Climate Change Messaging Within Popular Entertainment
The third set of entertainment programs in the Global North that incorporate climate change themes is somewhat serendipitous. One example of this accidental inclusion of climate change is Tom Perrotta’s novel The Leftovers. According to the author, this novel was not meant to be an allegory for climate change, but when the book was converted to an HBO TV show, some critics connected it to climate change, a view the author now endorses.
Journalists and media bloggers commenting on popular TV have noted that streaming shows like Black Mirror have included specific episodes that deal with climate change as part of interesting narratives.

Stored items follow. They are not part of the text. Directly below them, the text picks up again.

/-- The LAMP_ block of the die window. -/
def rows_die_LAMP : List RegDesc :=
  [ ⟨0x1800, 1, 0, 1, 0, 0, 0xFE000001, 0, 0, 0, 0, 0⟩,
    ⟨0x1804, 1, 0, 1, 0, 0, 0xFFFFFFFF, 0, 0, 0, 0, 0⟩,
    ⟨0x1808, 1, 0, 1, 0, 0, 0xFFFF, 0, 0, 0, 0, 0⟩,
    ⟨0x1810, 1, 0, 1, 0, 0, 0xFFFFFF00, 0, 0, 0, 0, 0⟩,
    ⟨0x1814, 1, 0, 1, 0, 0, 0xFF, 0, 0, 0, 0, 0⟩,
    ⟨0x1818, 1, 0, 1, 0, 0, 0xFFFFFF00, 0, 0, 0, 0, 0⟩,
    ⟨0x181C, 1, 0, 1, 0, 0, 0xFF, 0, 0, 0, 0, 0⟩,
    ⟨0x1820, 1, 0, 1, 0, 0, 0xFFFFFF, 0, 0, 0, 0, 0⟩,
    ⟨0x1828, 1, 0, 1, 0, 0, 0xFFFFFF00, 0, 0, 0, 0, 0⟩,
    ⟨0x182C, 1, 0, 1, 0, 0, 0xFF, 0, 0, 0, 0, 0⟩,
    ⟨0x1830, 1, 0, 1, 0, 0, 0xFFFF, 0, 0, 0, 0, 0⟩,
    ⟨0x1840, 1, 0, 1, 0, 0xFFFFFF00, 0, 0, 0, 0, 0, 0⟩,
    ⟨0x1844, 1, 0, 1, 0, 0xFF, 0, 0, 0, 0, 0, 0⟩,
    ⟨0x1848, 1, 0, 1, 0, 0, 0, 0, 1, 0, 0, 0⟩,
    ⟨0x184C, 1, 0, 1, 0, 0, 0, 3, 0, 0, 0xF0000000, 0x30000000⟩,
    ⟨0x1850, 1, 0, 1, 0, 0, 0, 0, 0, 0xFFFFFFFF, 0, 0⟩,
    ⟨0x1854, 1, 0, 1, 0, 0, 0, 0, 0, 0, 0xFFFFFFFF, 0⟩,
    ⟨0x1858, 1, 0, 1, 0, 0, 0, 0, 0, 0, 0xC00000FF, 0⟩,
    ⟨0x185C, 1, 0, 1, 0, 0, 0, 0, 0, 0xFFFFFFFF, 0, 0⟩,
    ⟨0x1880, 1, 0, 1, 0, 0, 0x80000000, 0, 0, 0, 0, 0⟩,
    ⟨0x1884, 1, 0, 1, 0, 0, 0xFFFFFFFF, 0, 0, 0, 0, 0x20202020⟩,
    ⟨0x1888, 1, 0, 1, 0, 0, 0xFFFFFF00, 0, 0, 0, 0, 0⟩,
    ⟨0x188C, 1, 0, 1, 0, 0, 0xFF, 0, 0, 0, 0, 0⟩,
    ⟨0x1890, 1, 0, 1, 0, 0, 0, 0x80000000, 0, 0, 0x7FF, 0⟩ ] ++
  [ ⟨0x1894, 1, 0, 1, 0, 0, 0, 0, 0, 0xFFFFFFFF, 0, 0⟩,
    ⟨0x1898, 1, 0, 1, 0, 0, 0, 0, 0, 0xFFFFFFFF, 0, 0⟩,
    ⟨0x189C, 1, 0, 1, 0, 0x3FF, 0, 0, 0, 0, 0, 0⟩,
    ⟨0x18A0, 1, 0, 1, 0, 0, 0, 0, 0, 0, 0xFFFFFFFF, 0⟩,
    ⟨0x18A4, 1, 0, 1, 0, 0, 0, 0, 1, 0, 0, 0⟩,
    ⟨0x18C0, 1, 0, 1, 0, 0, 0xFFFF0003, 0, 0, 0, 0, 0x20000⟩,
    ⟨0x18C4, 4, 4, 1, 0, 0, 0xFFFFFFFF, 0, 0, 0, 0, 0x7F7F7F7F⟩,
    ⟨0x18D4, 1, 0, 1, 0, 0, 0x1F1F1F, 0, 0, 0, 0, 0x101010⟩,
    ⟨0x18E0, 1, 0, 1, 0, 0xFFFFFF00, 0, 0, 0, 0, 0, 0⟩,
    ⟨0x18E4, 1, 0, 1, 0, 0xFF, 0, 0, 0, 0, 0, 0⟩,
    ⟨0x18E8, 1, 0, 1, 0, 0, 0, 0, 1, 0, 0, 0⟩,
    ⟨0x18EC, 1, 0, 1, 0, 0, 0, 3, 0, 0, 0xF0000000, 0x30000000⟩,
    ⟨0x1900, 1, 0, 1, 0, 0, 0xFFFFFF00, 0, 0, 0, 0, 0⟩,
    ⟨0x1904, 1, 0, 1, 0, 0, 0xFF, 0, 0, 0, 0, 0⟩,
    ⟨0x1908, 1, 0, 1, 0, 0, 0xFFFFFF00, 0, 0, 0, 0, 0⟩,
    ⟨0x190C, 1, 0, 1, 0, 0, 0xFF, 0, 0, 0, 0, 0⟩,
    ⟨0x1910, 1, 0, 1, 0, 0, 0xFFFFFF, 0, 0, 0, 0, 0⟩,
    ⟨0x1918, 1, 0, 1, 0, 0, 0, 0, 0, 0xFFFFFFFF, 0, 0⟩,
    ⟨0x191C, 1, 0, 1, 0, 0, 0, 0, 0, 0xFFFFFFFF, 0, 0⟩,
    ⟨0x1940, 16, 4, 1, 0, 0, 0xFFFFFFFF, 0, 0, 0, 0, 0⟩,
    ⟨0x1980, 1, 0, 1, 0, 0, 0, 0, 0, 0, 0x1F, 0⟩ ]

/-- The STR_ block of the die window. -/
def rows_die_STR : List RegDesc :=
  [ ⟨0x4000, 16, 0x100, 1, 0, 0x7FBFFF00, 0, 0, 0x80000000, 0, 0, 0x43831000⟩,
    ⟨0x4004, 16, 0x100, 1, 0, 0, 0, 0, 0, 0, 0xFCFFFF80, 0x10000000⟩,
    ⟨0x4008, 16, 0x100, 1, 0, 0, 0, 0, 0, 0, 0x8FFFFDFF, 0⟩,
    ⟨0x400C, 16, 0x100, 1, 0, 0xF7, 0, 0, 0, 0, 0, 0x62⟩,
    ⟨0x4010, 16, 0x100, 1, 0, 0, 0, 0xF8000000, 0, 0, 0, 0⟩,
    ⟨0x4014, 16, 0x100, 1, 0, 0, 0, 0, 0, 0xFFFFFFFF, 0, 0⟩,
    ⟨0x4018, 16, 0x100, 1, 0, 0, 0, 0, 0, 0xFFFFFFFF, 0, 0⟩,
    ⟨0x4020, 16, 0x100, 1, 0, 0, 0, 0, 0, 0, 0xFFFFF701, 0⟩,
    ⟨0x4024, 16, 0x100, 1, 0, 0, 0, 0, 0, 0, 0xC0000000, 0⟩,
    ⟨0x4028, 16, 0x100, 1, 0, 0, 0, 0, 0, 0xFFFFFFFF, 0, 0⟩,
    ⟨0x4040, 16, 0x100, 1, 0, 0, 0, 0, 0, 0, 0xFF8003FF, 0⟩,
    ⟨0x4044, 16, 0x100, 1, 0, 0, 0, 0x3FF, 0, 0, 0, 0⟩,
    ⟨0x4048, 16, 0x100, 1, 0, 0, 0, 0, 0, 0xFFFFFFFF, 0, 0⟩,
    ⟨0x404C, 16, 0x100, 1, 0, 0, 0, 0, 0, 0xFFFFFFFF, 0, 0⟩,
    ⟨0x4050, 16, 0x100, 1, 0, 0x6003FFFF, 0, 0, 0x80000000, 0, 0, 0⟩,
    ⟨0x4054, 16, 0x100, 1, 0, 0xFFFFFFFF, 0, 0, 0, 0, 0, 0⟩,
    ⟨0x4058, 16, 0x100, 1, 0, 0, 0, 0, 0, 0, 0xF0000000, 0⟩,
    ⟨0x405C, 16, 0x100, 1, 0, 0, 0, 0, 0, 0, 0xFFFFFFFF, 0⟩,
    ⟨0x4060, 16, 0x100, 1, 0, 0x1FF, 0, 0, 0, 0, 0, 0⟩,
    ⟨0x4064, 16, 0x100, 1, 0, 0, 0, 0, 0, 0, 0xE0FFFFFF, 0⟩,
    ⟨0x4068, 16, 0x100, 1, 0, 0, 0, 0, 0, 0, 0xFFFFFFFF, 0⟩,
    ⟨0x4070, 16, 0x100, 1, 0, 0, 0, 0, 0, 0, 0xFFFFFFFF, 0⟩,
    ⟨0x406C, 16, 0x100, 1, 0, 0, 0, 0, 0, 0, 0xFFFFFFFF, 0x8000⟩,
    ⟨0x4080, 16, 0x100, 1, 0, 0x7F, 0, 0, 0, 0, 0, 0x6F⟩ ] ++
  [ ⟨0x4084, 16, 0x100, 1, 0, 0, 0, 0, 0, 0, 0xC000000F, 0⟩,
    ⟨0x4090, 16, 0x100, 1, 0, 0x7FFF0000, 0, 0, 0x80000000, 0, 0, 0⟩,
    ⟨0x4094, 16, 0x100, 1, 0, 0xFFFFFF, 0, 0, 0, 0, 0, 0x3E8⟩,
    ⟨0x4098, 16, 0x100, 1, 0, 0xC0FF001F, 0, 0, 0, 0, 0, 0x10014⟩,
    ⟨0x409C, 16, 0x100, 1, 0, 0, 0, 0x38000000, 0, 0, 0xC0000000, 0⟩,
    ⟨0x40A0, 16, 0x100, 1, 0, 0, 0, 0, 0, 0xFFFFFFFF, 0, 0⟩,
    ⟨0x40A8, 16, 0x100, 1, 0, 0, 0, 0, 0, 0, 0xFFFFFFFF, 0⟩,
    ⟨0x40AC, 16, 0x100, 1, 0, 0, 0, 0, 0, 0, 0xFFFFFFFF, 0⟩,
    ⟨0x40C0, 16, 0x100, 1, 0, 0, 0, 0x80000000, 0, 0, 0x4000FFFF, 0⟩,
    ⟨0x40D0, 16, 0x100, 1, 0, 0, 0, 0, 0, 0xFFFFFFFF, 0, 0⟩,
    ⟨0x40D4, 16, 0x100, 1, 0, 0, 0, 0, 0, 0, 0xFFFFFFFF, 0⟩,
    ⟨0x40D8, 16, 0x100, 1, 0, 0, 0, 0, 0, 0, 0xFFFF, 0⟩,
    ⟨0x40DC, 16, 0x100, 1, 0, 0, 0, 0, 0, 0xFFFFFFFF, 0, 0⟩,
    ⟨0x40E0, 16, 0x100, 1, 0, 0, 0, 0, 0, 0xFFFFFFFF, 0, 0⟩ ]
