-- ==== Sys2Proof/Machine/Zbc.lean ====
section
/-! DEFINITION. Bit packing (R397) and the block coding ZBC (R398 to R402). -/
namespace Sys2Proof.Machine

/-! ### Bit sequences (R397) -/

/-- The bits of bytes, bit k of the sequence being bit k mod 8 of byte k / 8. -/
def bitsOfBytes (bs : List Byte) : List Bool := bs.flatMap fun b => (List.range 8).map fun i => bitOf b.toNat i

/-- A number from its bits, least significant first. -/
def natOfBits : List Bool → Nat
  | [] => 0
  | b :: t => (if b then 1 else 0) + 2 * natOfBits t

/-- The `w` low bits of a number, least significant first. -/
def bitsOfNat : Nat → Nat → List Bool
  | 0, _ => []
  | w + 1, v => decide (v % 2 = 1) :: bitsOfNat w (v / 2)

/-- Bytes of a bit sequence, the last padded with 0. -/
def bytesOfBits (bs : List Bool) : List Byte :=
  (List.range ((bs.length + 7) / 8)).map fun i => BitVec.ofNat 8 (natOfBits ((bs.drop (8 * i)).take 8))

/-! ### ZBC -/

/-- Form, ratio code 2, 3 or 4 and block size of a ZBC format (R127, R130): Z48, B. -/
structure ZbcForm where
  z48 : Bool
  size : Nat
deriving DecidableEq, Repr

/-- The ZBC formats of R127. -/
def zbcForm (fmt : Nat) : Option ZbcForm :=
  match fmt with
  | 0x08 => some ⟨false, 60⟩ | 0x09 => some ⟨false, 40⟩ | 0x0A => some ⟨false, 30⟩
  | 0x0C => some ⟨true, 96⟩ | 0x0D => some ⟨true, 64⟩ | 0x0E => some ⟨true, 48⟩
  | _ => none

/-- Sample width N. -/
def ZbcForm.n (z : ZbcForm) : Nat := if z.z48 then 16 else 10

/-- Width of WID and SH. -/
def ZbcForm.wb (z : ZbcForm) : Nat := if z.z48 then 5 else 4

/-- Header bits HB. -/
def ZbcForm.hb (z : ZbcForm) : Nat := 3 * (z.n + 2 * z.wb)

/-- Residual budget T = floor((8B − HB) / 32). -/
def ZbcForm.budget (z : ZbcForm) : Nat := (8 * z.size - z.hb) / 32

/-- BASE, WID, SH of the three components of a block. -/
def ZbcForm.header (z : ZbcForm) (v : Nat) (c : Nat) : Nat × Nat × Nat :=
  let h := v / 2 ^ ((z.n + 2 * z.wb) * c)
  (h % 2 ^ z.n, h / 2 ^ z.n % 2 ^ z.wb, h / 2 ^ (z.n + z.wb) % 2 ^ z.wb)

/-- The block is invalid (R401). -/
def ZbcForm.invalid (z : ZbcForm) (v : Nat) : Bool :=
  let h := (List.range 3).map (z.header v)
  z.budget < h.foldl (fun m x => m + x.2.1) 0 || h.any fun x => z.n < x.2.1 + x.2.2

/-- Sample i of component c of a block, the block as a little-endian number (R399 to R401): with no residuals it is BASE (R421). -/
def ZbcForm.sample (z : ZbcForm) (v c i : Nat) : Nat :=
  let (base, wid, sh) := z.header v c
  if z.invalid v then base
  else
    let start := z.hb + 32 * (List.range c).foldl (fun m j => m + (z.header v j).2.1) 0
    let r := v / 2 ^ (start + wid * i) % 2 ^ wid
    min (2 ^ z.n - 1) (base + r * 2 ^ sh + (if sh = 0 || wid = 0 then 0 else 2 ^ (sh - 1)))

/-- A block decoded: 32 triples. -/
def ZbcForm.decode (z : ZbcForm) (bs : List Byte) : List (List Nat) :=
  let v := leNat bs
  (List.range 32).map fun i => (List.range 3).map fun c => z.sample v c i

/-- Bit length. -/
def bitLen (v : Nat) : Nat := if v = 0 then 0 else Nat.log2 v + 1

/-- Decrement the largest width, of equals the lowest, until the sum fits T (R402 step 3). -/
def trimWidths (t : Nat) : Nat → Nat × Nat × Nat → Nat × Nat × Nat
  | 0, w => w
  | k + 1, (a, b, c) =>
    if a + b + c ≤ t then (a, b, c)
    else if b ≤ a ∧ c ≤ a then trimWidths t k (a - 1, b, c)
    else if c ≤ b then trimWidths t k (a, b - 1, c)
    else trimWidths t k (a, b, c - 1)

/-- A block encoded from 32 triples (R402). -/
def ZbcForm.encode (z : ZbcForm) (px : List (List Nat)) : List Byte :=
  let comp (c : Nat) : List Nat := px.map fun p => p.getD c 0
  let base (c : Nat) : Nat := (comp c).foldl min (2 ^ z.n - 1)
  let nb (c : Nat) : Nat := bitLen ((comp c).foldl max 0 - base c)
  let w := trimWidths z.budget 64 (nb 0, nb 1, nb 2)
  let wid (c : Nat) : Nat := if c = 0 then w.1 else if c = 1 then w.2.1 else w.2.2
  let head := (List.range 3).flatMap fun c => bitsOfNat z.n (base c) ++ bitsOfNat z.wb (wid c) ++ bitsOfNat z.wb (nb c - wid c)
  let body := (List.range 3).flatMap fun c => (comp c).flatMap fun v => bitsOfNat (wid c) ((v - base c) / 2 ^ (nb c - wid c))
  leBytes z.size (natOfBits (head ++ body))

end Sys2Proof.Machine
end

For example, the first and last episodes of Season 5. In Episode I, “Nosedive,” the widespread availability of clean energy is juxtaposed with inequality in a totalitarian society. And the last episode, “Hated in the Nation,” imagines a world where bees have gone extinct bringing the U.K. to the brink of an ecological and food crisis.
John Mitchell, an editor and writer with the Washington, D.C.-based Climate Reality Project, in a blog from Spring 2019, specifically sought to examine major TV shows addressing climate change and isolated just three: Game of Thrones, a National Geographic docu-series called Life Below Zero, and the Norwegian political thriller Occupied (Climate Reality Project, 2019). Game of Thrones creator George R.R. Martin claimed the climate crisis was a great parallel to the threat of “winter is coming” in the fictional world of Westeros. Life Below Zero was a popular National Geographic docu-series that followed the life of Alaskans who found their lives impacted by the melting permafrost and warmer temperatures. Occupied was a critically acclaimed Norwegian political thriller, available on Netflix, that explores a future world where environmentally friendly politicians come to power in Norway, but their progressive actions around climate change result in Norward being held hostage by Russian and E.U. oil interests.
As a whole, we found a need for more planned climate change communication in the United States. However, our review shows that this observation is not unique to the United States. A review of over 100,000 distinct programs from 40 channels in the U.K. conducted by the British Academy of Film and Television Awards (BAFTA) in 2019 and revealed that between 2017 and 2018, the term climate change was rarely mentioned. Summarizing their conclusions from this report, BAFTA chair Pippa Harris said, “Reducing our impact is a given, but our real opportunity lies in the programs we make, and in our ability to use powerful human stories to connect audiences with the world around them” (BAFTA, 2019, p. 8).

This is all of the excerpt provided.